-- ==== Sys2Proof/Machine/State.lean ====
section
/-! DEFINITION. The state of RCSW-CORE (spec/10_state.md R20 to R48), the inputs it has yet to take, the observation of a
run (spec/70_reset_and_hazards.md R324), and its reset value (R320). INVENTORY.md lists every field with its rule. -/

namespace Sys2Proof.Machine

open Sys2Proof

/-- One transmitted pulse: a level held for a nominal duration in µs, a natural because the product of R31 is exact. -/
structure Pulse where
  level : Level
  duration : Nat
deriving DecidableEq, Repr

/-- `TXPIN`, register 0x00 (R21). -/
structure TxPin where
  valid : Bool
  pin : Pin
deriving DecidableEq, Repr

/-- `RXCTL`, register 0x05 (R26). -/
structure RxCtl where
  en : Bool
  live : Bool
  pin : Pin
deriving DecidableEq, Repr

/-- The classifier registers `TIMINGS`, `CC`, `LAST_T` and `RPT`, registers 0x10 to 0x13 (R35 to R39). `timings` has
`State.cap` entries. -/
structure Classifier where
  timings : List Micros
  cc : Nat
  lastT : Micros
  rpt : BitVec 8
deriving DecidableEq, Repr

/-- The result latch, registers 0x20 to 0x26 (R41 to R43). `raw` is `RES_RAW[0..CAP-1]`, all `State.cap` entries. -/
structure Latch where
  avail : Bool
  value : BitVec 32
  bitLen : BitVec 8
  delay : Micros
  proto : BitVec 16
  rawLen : BitVec 8
  raw : List Micros
deriving DecidableEq, Repr

/-- `TXSEQ`, register 0x30 (R45). -/
structure TxSeq where
  busy : Bool
  susp : Bool
  pos : Nat
  pulses : List Pulse
deriving DecidableEq, Repr

/-- An accepted decode, which is what DECODE passes to COMMIT (R207, R230); the length `n` is `frame.length`. -/
structure Accepted where
  value : BitVec 32
  bitLen : Nat
  delay : Micros
  frame : List Micros
deriving DecidableEq, Repr

/-- What the environment does next: a code arrives, or the HOST agent's turn goes to the transmit sequencer (R12, R77).
The list of inputs is the interleaving of the two agents; log entry 1. -/
inductive Input where
  | code (c : Code)
  | turn
deriving DecidableEq, Repr

/-- A call on the platform Port, with what it was given or, for `nowMicroseconds`, what it returned (R300). -/
inductive PortCall where
  | configureOutput (pin : Pin)
  | configureInput (pin : Pin)
  | writeLevel (pin : Pin) (level : Level)
  | delayMicroseconds (n : Nat)
  | nowMicroseconds (t : Micros)
  | registerEdgeCallback (pin : Pin)
  | unregisterEdgeCallback (pin : Pin)
deriving DecidableEq, Repr

/-- A response to a host command (R96); `result` is the Decoded Result record of RX_TAKE. -/
inductive Response where
  | none
  | avail (b : Bool)
  | result (value : BitVec 32) (bitLength : BitVec 8) (delay : Micros) (protocolId : BitVec 16) (rawLen : BitVec 8)
      (raw : List Micros)
deriving DecidableEq, Repr

/-- The silent events of R280, in the order of their codes 1 to 10; a trace only, no state of the block (R281). -/
inductive Event where
  | malformedFrame
  | bufferOverflow
  | noTransmitPin
  | unknownProtocol
  | spuriousNoise
  | belowCommitGate
  | repeatNotConfirmed
  | operandOutOfRange
  | reservedCommandWord
  | emptyRepeat
deriving DecidableEq, Repr

/-- The state of RCSW-CORE. The first block is the registers of R20, the second the parameter `CAP`, the third the
model's own fields: the operands DECODE passes to COMMIT (log entry 4), the inputs yet to be taken (log entry 1), and
the observation of the run (R324, R281). -/
structure State where
  txPin : TxPin
  proto : BitVec 16
  plen : BitVec 32
  repeatCount : BitVec 32
  rxTol : BitVec 8
  rxCtl : RxCtl
  cls : Classifier
  latch : Latch
  seq : TxSeq
  txLevel : Level
  cap : Nat
  commitArgs : Accepted
  inputs : List Input
  portLog : List PortCall
  responses : List Response
  events : List Event
deriving DecidableEq, Repr

/-- Why a step stops. Neither is reached from reset on inputs that the spec's two agents can give. -/
inductive Fault where
  /-- Raised by `step` when the inputs hold an internal issue of a reserved micro-operation code, which
  spec/93_implementation_defined.md makes a modelling error. Safe: no rule of the block issues one. -/
  | reservedMicroOp (u : MicroCode)
  /-- Raised by the sequencer when a burst is in progress with `POS` past the end of `PULSES`: no rule gives that state
  a step (R145, R146). Safe: `POS` never passes the end (R45). -/
  | sequencerOverrun
deriving DecidableEq, Repr

/-- Why an operation has no meaning. No arm of `exec` uses it. -/
inductive Refusal where
  /-- Raised by an arm of `exec` for an operation that has no meaning yet. Safe: the machine stops. -/
  | notModelled (mnemonic : String)
deriving DecidableEq, Repr

/-- The reset state (R320): every register at the value of R20's table. The model's own fields are empty or zero, and
`CAP` has its default. Reset makes no Port call (R321). -/
def State.reset : State :=
  { txPin := { valid := false, pin := 0 }
    proto := 1
    plen := 350
    repeatCount := 10
    rxTol := Config.tolDefault
    rxCtl := { en := false, live := false, pin := 0 }
    cls := { timings := List.replicate Config.capDefault 0, cc := 0, lastT := 0, rpt := 0 }
    latch :=
      { avail := false, value := 0, bitLen := 0, delay := 0, proto := 0, rawLen := 0
        raw := List.replicate Config.capDefault 0 }
    seq := { busy := false, susp := false, pos := 0, pulses := [] }
    txLevel := .low
    cap := Config.capDefault
    commitArgs := { value := 0, bitLen := 0, delay := 0, frame := [] }
    inputs := []
    portLog := []
    responses := []
    events := [] }

end Sys2Proof.Machine
end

● ● ● ●

[ACTIVITY]
Leaving nothing out, print each line above exactly.

[SOLUTION FOR THIS EXERCISE]
-- ==== Sys2Proof/Machine/State.lean ====
section
/-! DEFINITION. The state of RCSW-CORE (spec/10_state.md R20 to R48), the inputs it has yet to take, the observation of a
run (spec/70_reset_and_hazards.md R324), and its reset value (R320). INVENTORY.md lists every field with its rule. -/

namespace Sys2Proof.Machine

open Sys2Proof

/-- One transmitted pulse: a level held for a nominal duration in µs, a natural because the product of R31 is exact. -/
structure Pulse where
  level : Level
  duration : Nat
deriving DecidableEq, Repr

/-- `TXPIN`, register 0x00 (R21). -/
structure TxPin where
  valid : Bool
  pin : Pin
deriving DecidableEq, Repr

/-- `RXCTL`, register 0x05 (R26). -/
structure RxCtl where
  en : Bool
  live : Bool
  pin : Pin
deriving DecidableEq, Repr

/-- The classifier registers `TIMINGS`, `CC`, `LAST_T` and `RPT`, registers 0x10 to 0x13 (R35 to R39). `timings` has
`State.cap` entries. -/
structure Classifier where
  timings : List Micros
  cc : Nat
  lastT : Micros
  rpt : BitVec 8
deriving DecidableEq, Repr

/-- The result latch, registers 0x20 to 0x26 (R41 to R43). `raw` is `RES_RAW[0..CAP-1]`, all `State.cap` entries. -/
structure Latch where
  avail : Bool
  value : BitVec 32
  bitLen : BitVec 8
  delay : Micros
  proto : BitVec 16
  rawLen : BitVec 8
  raw : List Micros
deriving DecidableEq, Repr

/-- `TXSEQ`, register 0x30 (R45). -/
structure TxSeq where
  busy : Bool
  susp : Bool
  pos : Nat
  pulses : List Pulse
deriving DecidableEq, Repr

/-- An accepted decode, which is what DECODE passes to COMMIT (R207, R230); the length `n` is `frame.length`. -/
structure Accepted where
  value : BitVec 32
  bitLen : Nat
  delay : Micros
  frame : List Micros
deriving DecidableEq, Repr

/-- What the environment does next: a code arrives, or the HOST agent's turn goes to the transmit sequencer (R12, R77).
The list of inputs is the interleaving of the two agents; log entry 1. -/
inductive Input where
  | code (c : Code)
  | turn
deriving DecidableEq, Repr

/-- A call on the platform Port, with what it was given or, for `nowMicroseconds`, what it returned (R300). -/
inductive PortCall where
  | configureOutput (pin : Pin)
  | configureInput (pin : Pin)
  | writeLevel (pin : Pin) (level : Level)
  | delayMicroseconds (n : Nat)
  | nowMicroseconds (t : Micros)
  | registerEdgeCallback (pin : Pin)
  | unregisterEdgeCallback (pin : Pin)
deriving DecidableEq, Repr

/-- A response to a host command (R96); `result` is the Decoded Result record of RX_TAKE. -/
inductive Response where
  | none
  | avail (b : Bool)
  | result (value : BitVec 32) (bitLength : BitVec 8) (delay : Micros) (protocolId : BitVec 16) (rawLen : BitVec 8)
      (raw : List Micros)
deriving DecidableEq, Repr

/-- The silent events of R280, in the order of their codes 1 to 10; a trace only, no state of the block (R281). -/
inductive Event where
  | malformedFrame
  | bufferOverflow
  | noTransmitPin
  | unknownProtocol
  | spuriousNoise
  | belowCommitGate
  | repeatNotConfirmed
  | operandOutOfRange
  | reservedCommandWord
  | emptyRepeat
deriving DecidableEq, Repr

/-- The state of RCSW-CORE. The first block is the registers of R20, the second the parameter `CAP`, the third the
model's own fields: the operands DECODE passes to COMMIT (log entry 4), the inputs yet to be taken (log entry 1), and
the observation of the run (R324, R281). -/
structure State where
  txPin : TxPin
  proto : BitVec 16
  plen : BitVec 32
  repeatCount : BitVec 32
  rxTol : BitVec 8
  rxCtl : RxCtl
  cls : Classifier
  latch : Latch
  seq : TxSeq
  txLevel : Level
  cap : Nat
  commitArgs : Accepted
  inputs : List Input
  portLog : List PortCall
  responses : List Response
  events : List Event
deriving DecidableEq, Repr

/-- Why a step stops. Neither is reached from reset on inputs that the spec's two agents can give. -/
inductive Fault where
  /-- Raised by `step` when the inputs hold an internal issue of a reserved micro-operation code, which
  spec/93_implementation_defined.md makes a modelling error. Safe: no rule of the block issues one. -/
  | reservedMicroOp (u : MicroCode)
  /-- Raised by the sequencer when a burst is in progress with `POS` past the end of `PULSES`: no rule gives that state
  a step (R145, R146). Safe: `POS` never passes the end (R45). -/
  | sequencerOverrun
deriving DecidableEq, Repr

/-- Why an operation has no meaning. No arm of `exec` uses it. -/
inductive Refusal where
  /-- Raised by an arm of `exec` for an operation that has no meaning yet. Safe: the machine stops. -/
  | notModelled (mnemonic : String)
deriving DecidableEq, Repr

/-- The reset state (R320): every register at the value of R20's table. The model's own fields are empty or zero, and
`CAP` has its default. Reset makes no Port call (R321). -/
def State.reset : State :=
  { txPin := { valid := false, pin := 0 }
    proto := 1
    plen := 350
    repeatCount := 10
    rxTol := Config.tolDefault
    rxCtl := { en := false, live := false, pin := 0 }
    cls := { timings := List.replicate Config.capDefault 0, cc := 0, lastT := 0, rpt := 0 }
    latch :=
      { avail := false, value := 0, bitLen := 0, delay := 0, proto := 0, rawLen := 0
        raw := List.replicate Config.capDefault 0 }
    seq := { busy := false, susp := false, pos := 0, pulses := [] }
    txLevel := .low
    cap := Config.capDefault
    commitArgs := { value := 0, bitLen := 0, delay := 0, frame := [] }
    inputs := []
    portLog := []
    responses := []
    events := [] }

end Sys2Proof.Machine
end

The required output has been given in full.